DATASET EXTRACT section start

-- ==== Sys2Proof/Machine/State.lean ====
section
/-! DEFINITION. The state: the instances with their mode, buffer and output trace, the parameters, the host's pending
requests; the machine after reset; and the reasons a step can stop. -/

namespace Sys2Proof.Machine

/-- The sub-code of an internal fault (60_exceptions R141). -/
inductive Cause where
  | bufOverflow
  | spontaneous
  deriving DecidableEq, Repr

/-- A telemetry event (60_exceptions R141): `cause` is present only for INTERNAL_FAULT; `byte` is the RX_BYTE's byte;
`discarded` is the length of the buffer just before the recovery cleared it. No other code exists. -/
inductive Event where
  | malformedFrame (byte : Byte) (discarded : Nat)
  | internalFault (cause : Cause) (byte : Byte) (discarded : Nat)
  deriving DecidableEq, Repr

/-- A record of the output trace (10_state R25). -/
inductive Rec where
  /-- `Emit(d)`: datagram `d` delivered on rx_out. -/
  | emit (d : List Byte)
  /-- `Tx(f)`: frame `f` written on tx_out. -/
  | tx (f : List Byte)
  /-- `Ev(code, info)`: an event on ev_out. -/
  | ev (e : Event)
  deriving DecidableEq, Repr

/-- Which outputs of an instance the system has connected (70_reset R173, R174). Log entry 10. -/
structure Wiring where
  rxOut : Bool
  txOut : Bool
  evOut : Bool
  deriving DecidableEq, Repr

/-- One instance of the block. `mode` and `buf` are its whole hardware state (10_state R20); the rest is the model's record
of its outputs and of its surroundings. -/
structure Link where
  /-- The decoder mode (10_state R21). -/
  mode : Mode
  /-- The partial buffer, earliest byte first (10_state R22). -/
  buf : List Byte
  /-- The output trace, earliest record first (10_state R25). -/
  trace : List Rec
  /-- The outputs the system has connected (70_reset R173). -/
  wiring : Wiring
  /-- The model's own: how many free draws this instance has taken (40_decoder R88). Log entry 4. -/
  draws : Nat
  /-- The model's own: what the encoder's rows output when they run as operations of their own (41_encoder R113).
  Nothing reads it. Log entry 7. -/
  subTrace : List Byte
  deriving DecidableEq, Repr

/-- An output port that is wired when the system is built (70_reset R173). -/
inductive OutPort where
  | rxOut
  | txOut
  | evOut
  deriving DecidableEq, Repr

/-- One operation presented at the ports of one instance. -/
structure Drive where
  link : Nat
  word : Encoded
  deriving DecidableEq, Repr

/-- A move of the host (70_reset R188). -/
inductive Request where
  /-- One operation. -/
  | drive (d : Drive)
  /-- Two operations offered at the same time (70_reset R180 to R182). Log entries 12 and 18. -/
  | overlap (a b : Drive)
  /-- The system connects an output port (70_reset R174, step (2)). Log entry 10. -/
  | wire (link : Nat) (port : OutPort)
  deriving DecidableEq, Repr

/-- The whole system: N_LINKS instances and the host's pending requests. -/
structure State where
  /-- The OPEN parameters; no step writes them (00_scope R10). Log entry 2. -/
  params : Params
  /-- The instances; their number is N_LINKS (60_exceptions R160). Log entry 3. -/
  links : List Link
  /-- The model's own: what the host drives next, oldest first. Log entry 5. -/
  host : List Request
  /-- The model's own: the instance whose ports the operation at hand stands on (60_exceptions R160). Log entry 9. -/
  sel : Nat
  deriving DecidableEq, Repr

/-- A model that sees an event code that is never produced (60_exceptions R141, 93 U10). -/
inductive Fault where
  /-- Raised by `Event.ofCodes` for an event code 0, 3 and up, or a sub-code that does not fit. No step raises it:
  nothing stops the block (60_exceptions R147). Safe. -/
  | unknownEventCode (code : Nat)
  deriving DecidableEq, Repr

/-- Why the model has no step for what the host drives (00_scope R15, `refuse(reason)`). -/
inductive Refusal where
  /-- Raised by `exec` for an instruction that has no meaning yet. Safe. -/
  | notModelled (mnemonic : String)
  /-- Raised by `step` for bits that are no instruction, a reserved command word among them (42_control R131). Safe. -/
  | undecoded (e : DecodeError)
  /-- Raised by TX_DATAGRAM: refuse(TX_TOO_LONG) (41_encoder R117). Safe. -/
  | txTooLong
  /-- Raised by every operation on an index that is no instance (60_exceptions R160). Safe. -/
  | noSuchInstance
  /-- Raised by every operation on an instance whose outputs are not all wired (70_reset R174). Safe. -/
  | notWired
  /-- Raised by `step` for two RX operations of one instance at the same time (70_reset R180). Safe. -/
  | concurrentRx
  /-- Raised by `step` for two TX operations of one instance at the same time (70_reset R181). Safe. -/
  | concurrentTx
  /-- Raised by a decoder or encoder row on a key or byte that selects another row (30_encoding R66, R67). Safe.
  Log entry 6. -/
  | rowNotSelected
  deriving DecidableEq, Repr

/-- All outputs connected. -/
def Wiring.all : Wiring := { rxOut := true, txOut := true, evOut := true }

/-- No output connected: an instance that is built and not yet wired (70_reset R174, step (1)). -/
def Wiring.unwired : Wiring := { rxOut := false, txOut := false, evOut := false }

/-- An instance at its creation: `{NORMAL, []}` (10_state R29, 70_reset R170) with an empty output trace. -/
def Link.created (w : Wiring) : Link :=
  { mode := .normal, buf := [], trace := [], wiring := w, draws := 0, subTrace := [] }

/-- A system of `n` instances just built, for any parameters. -/
def State.built (p : Params) (n : Nat) (w : Wiring) : State :=
  { params := p, links := List.replicate n (Link.created w), host := [], sel := 0 }

/-- The machine right after reset: `{NORMAL, []}` (10_state R29), outputs wired, nothing driven. The parameters and the
number of instances are OPEN in the spec; here the source's behaviour and one instance (log entries 2, 3, 10). -/
def State.reset : State := State.built Params.source 1 Wiring.all

end Sys2Proof.Machine
end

DATASET EXTRACT section end

§ WHAT IS EXPECTED
The records above should be repeated in full, exactly as given.

§ ANSWER TO THE EXERCISE
-- ==== Sys2Proof/Machine/State.lean ====
section
/-! DEFINITION. The state: the instances with their mode, buffer and output trace, the parameters, the host's pending
requests; the machine after reset; and the reasons a step can stop. -/

namespace Sys2Proof.Machine

/-- The sub-code of an internal fault (60_exceptions R141). -/
inductive Cause where
  | bufOverflow
  | spontaneous
  deriving DecidableEq, Repr

/-- A telemetry event (60_exceptions R141): `cause` is present only for INTERNAL_FAULT; `byte` is the RX_BYTE's byte;
`discarded` is the length of the buffer just before the recovery cleared it. No other code exists. -/
inductive Event where
  | malformedFrame (byte : Byte) (discarded : Nat)
  | internalFault (cause : Cause) (byte : Byte) (discarded : Nat)
  deriving DecidableEq, Repr

/-- A record of the output trace (10_state R25). -/
inductive Rec where
  /-- `Emit(d)`: datagram `d` delivered on rx_out. -/
  | emit (d : List Byte)
  /-- `Tx(f)`: frame `f` written on tx_out. -/
  | tx (f : List Byte)
  /-- `Ev(code, info)`: an event on ev_out. -/
  | ev (e : Event)
  deriving DecidableEq, Repr

/-- Which outputs of an instance the system has connected (70_reset R173, R174). Log entry 10. -/
structure Wiring where
  rxOut : Bool
  txOut : Bool
  evOut : Bool
  deriving DecidableEq, Repr

/-- One instance of the block. `mode` and `buf` are its whole hardware state (10_state R20); the rest is the model's record
of its outputs and of its surroundings. -/
structure Link where
  /-- The decoder mode (10_state R21). -/
  mode : Mode
  /-- The partial buffer, earliest byte first (10_state R22). -/
  buf : List Byte
  /-- The output trace, earliest record first (10_state R25). -/
  trace : List Rec
  /-- The outputs the system has connected (70_reset R173). -/
  wiring : Wiring
  /-- The model's own: how many free draws this instance has taken (40_decoder R88). Log entry 4. -/
  draws : Nat
  /-- The model's own: what the encoder's rows output when they run as operations of their own (41_encoder R113).
  Nothing reads it. Log entry 7. -/
  subTrace : List Byte
  deriving DecidableEq, Repr

/-- An output port that is wired when the system is built (70_reset R173). -/
inductive OutPort where
  | rxOut
  | txOut
  | evOut
  deriving DecidableEq, Repr

/-- One operation presented at the ports of one instance. -/
structure Drive where
  link : Nat
  word : Encoded
  deriving DecidableEq, Repr

/-- A move of the host (70_reset R188). -/
inductive Request where
  /-- One operation. -/
  | drive (d : Drive)
  /-- Two operations offered at the same time (70_reset R180 to R182). Log entries 12 and 18. -/
  | overlap (a b : Drive)
  /-- The system connects an output port (70_reset R174, step (2)). Log entry 10. -/
  | wire (link : Nat) (port : OutPort)
  deriving DecidableEq, Repr

/-- The whole system: N_LINKS instances and the host's pending requests. -/
structure State where
  /-- The OPEN parameters; no step writes them (00_scope R10). Log entry 2. -/
  params : Params
  /-- The instances; their number is N_LINKS (60_exceptions R160). Log entry 3. -/
  links : List Link
  /-- The model's own: what the host drives next, oldest first. Log entry 5. -/
  host : List Request
  /-- The model's own: the instance whose ports the operation at hand stands on (60_exceptions R160). Log entry 9. -/
  sel : Nat
  deriving DecidableEq, Repr

/-- A model that sees an event code that is never produced (60_exceptions R141, 93 U10). -/
inductive Fault where
  /-- Raised by `Event.ofCodes` for an event code 0, 3 and up, or a sub-code that does not fit. No step raises it:
  nothing stops the block (60_exceptions R147). Safe. -/
  | unknownEventCode (code : Nat)
  deriving DecidableEq, Repr

/-- Why the model has no step for what the host drives (00_scope R15, `refuse(reason)`). -/
inductive Refusal where
  /-- Raised by `exec` for an instruction that has no meaning yet. Safe. -/
  | notModelled (mnemonic : String)
  /-- Raised by `step` for bits that are no instruction, a reserved command word among them (42_control R131). Safe. -/
  | undecoded (e : DecodeError)
  /-- Raised by TX_DATAGRAM: refuse(TX_TOO_LONG) (41_encoder R117). Safe. -/
  | txTooLong
  /-- Raised by every operation on an index that is no instance (60_exceptions R160). Safe. -/
  | noSuchInstance
  /-- Raised by every operation on an instance whose outputs are not all wired (70_reset R174). Safe. -/
  | notWired
  /-- Raised by `step` for two RX operations of one instance at the same time (70_reset R180). Safe. -/
  | concurrentRx
  /-- Raised by `step` for two TX operations of one instance at the same time (70_reset R181). Safe. -/
  | concurrentTx
  /-- Raised by a decoder or encoder row on a key or byte that selects another row (30_encoding R66, R67). Safe.
  Log entry 6. -/
  | rowNotSelected
  deriving DecidableEq, Repr

/-- All outputs connected. -/
def Wiring.all : Wiring := { rxOut := true, txOut := true, evOut := true }

/-- No output connected: an instance that is built and not yet wired (70_reset R174, step (1)). -/
def Wiring.unwired : Wiring := { rxOut := false, txOut := false, evOut := false }

/-- An instance at its creation: `{NORMAL, []}` (10_state R29, 70_reset R170) with an empty output trace. -/
def Link.created (w : Wiring) : Link :=
  { mode := .normal, buf := [], trace := [], wiring := w, draws := 0, subTrace := [] }

/-- A system of `n` instances just built, for any parameters. -/
def State.built (p : Params) (n : Nat) (w : Wiring) : State :=
  { params := p, links := List.replicate n (Link.created w), host := [], sel := 0 }

/-- The machine right after reset: `{NORMAL, []}` (10_state R29), outputs wired, nothing driven. The parameters and the
number of instances are OPEN in the spec; here the source's behaviour and one instance (log entries 2, 3, 10). -/
def State.reset : State := State.built Params.source 1 Wiring.all

end Sys2Proof.Machine
end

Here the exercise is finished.